-- What needs to be done --
Starting at the line below holding "f).store = s.store := rfl" and stopping at the line holding "f).boot = s.boot := rfl", print every line exactly, both ends included, and leave the rest out.

Segment Open

-- ==== Sys2Proof/Laws/State.lean ====
section
/-!
SUPPORT. What the named updates leave unchanged, field by field, and what they write: for the state, a crucible and a physical core.
-/
namespace Sys2Proof.Machine

/-! ### Updates of the state -/

@[simp] theorem State.putCrucible_half (s : State) (c : Cru) (x : Crucible) : (s.putCrucible c x).half = s.half := rfl
@[simp] theorem State.putCrucible_alwaysOn (s : State) (c : Cru) (x : Crucible) : (s.putCrucible c x).alwaysOn = s.alwaysOn := rfl
@[simp] theorem State.putCrucible_host (s : State) (c : Cru) (x : Crucible) : (s.putCrucible c x).host = s.host := rfl
@[simp] theorem State.putCrucible_tundish (s : State) (c : Cru) (x : Crucible) : (s.putCrucible c x).tundish = s.tundish := rfl
@[simp] theorem State.putCrucible_steps (s : State) (c : Cru) (x : Crucible) : (s.putCrucible c x).steps = s.steps := rfl
@[simp] theorem State.putCrucible_ingot (s : State) (c : Cru) (x : Crucible) : (s.putCrucible c x).ingot = s.ingot := rfl
@[simp] theorem State.putCrucible_restore (s : State) (c : Cru) (x : Crucible) : (s.putCrucible c x).restore = s.restore := rfl
@[simp] theorem State.putCrucible_power (s : State) (c : Cru) (x : Crucible) : (s.putCrucible c x).power = s.power := rfl
@[simp] theorem State.putCrucible_store (s : State) (c : Cru) (x : Crucible) : (s.putCrucible c x).store = s.store := rfl
@[simp] theorem State.putCrucible_boot (s : State) (c : Cru) (x : Crucible) : (s.putCrucible c x).boot = s.boot := rfl
@[simp] theorem State.putCrucible_held (s : State) (c : Cru) (x : Crucible) : (s.putCrucible c x).held = s.held := rfl
@[simp] theorem State.putCrucible_out (s : State) (c : Cru) (x : Crucible) : (s.putCrucible c x).out = s.out := rfl
@[simp] theorem State.putCrucible_freeCtr (s : State) (c : Cru) (x : Crucible) : (s.putCrucible c x).freeCtr = s.freeCtr := rfl
@[simp] theorem State.putCrucible_lastRead (s : State) (c : Cru) (x : Crucible) : (s.putCrucible c x).lastRead = s.lastRead := rfl
@[simp] theorem State.putCrucible_pending (s : State) (c : Cru) (x : Crucible) : (s.putCrucible c x).pending = s.pending := rfl

@[simp] theorem State.atCrucible_half (s : State) (c : Cru) (f : Crucible → Crucible) : (s.atCrucible c f).half = s.half := rfl
@[simp] theorem State.atCrucible_alwaysOn (s : State) (c : Cru) (f : Crucible → Crucible) :
    (s.atCrucible c f).alwaysOn = s.alwaysOn := rfl
@[simp] theorem State.atCrucible_host (s : State) (c : Cru) (f : Crucible → Crucible) : (s.atCrucible c f).host = s.host := rfl
@[simp] theorem State.atCrucible_tundish (s : State) (c : Cru) (f : Crucible → Crucible) : (s.atCrucible c f).tundish = s.tundish := rfl
@[simp] theorem State.atCrucible_steps (s : State) (c : Cru) (f : Crucible → Crucible) : (s.atCrucible c f).steps = s.steps := rfl
@[simp] theorem State.atCrucible_ingot (s : State) (c : Cru) (f : Crucible → Crucible) : (s.atCrucible c f).ingot = s.ingot := rfl
@[simp] theorem State.atCrucible_restore (s : State) (c : Cru) (f : Crucible → Crucible) : (s.atCrucible c f).restore = s.restore := rfl
@[simp] theorem State.atCrucible_power (s : State) (c : Cru) (f : Crucible → Crucible) : (s.atCrucible c f).power = s.power := rfl
@[simp] theorem State.atCrucible_store (s : State) (c : Cru) (f : Crucible → Crucible) : (s.atCrucible c f).store = s.store := rfl
@[simp] theorem State.atCrucible_boot (s : State) (c : Cru) (f : Crucible → Crucible) : (s.atCrucible c f).boot = s.boot := rfl
@[simp] theorem State.atCrucible_held (s : State) (c : Cru) (f : Crucible → Crucible) : (s.atCrucible c f).held = s.held := rfl
@[simp] theorem State.atCrucible_out (s : State) (c : Cru) (f : Crucible → Crucible) : (s.atCrucible c f).out = s.out := rfl
@[simp] theorem State.atCrucible_freeCtr (s : State) (c : Cru) (f : Crucible → Crucible) : (s.atCrucible c f).freeCtr = s.freeCtr := rfl
@[simp] theorem State.atCrucible_lastRead (s : State) (c : Cru) (f : Crucible → Crucible) :
    (s.atCrucible c f).lastRead = s.lastRead := rfl
@[simp] theorem State.atCrucible_pending (s : State) (c : Cru) (f : Crucible → Crucible) : (s.atCrucible c f).pending = s.pending := rfl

Segment Closed

-- Solution below --
@[simp] theorem State.atCrucible_store (s : State) (c : Cru) (f : Crucible → Crucible) : (s.atCrucible c f).store = s.store := rfl
@[simp] theorem State.atCrucible_boot (s : State) (c : Cru) (f : Crucible → Crucible) : (s.atCrucible c f).boot = s.boot := rfl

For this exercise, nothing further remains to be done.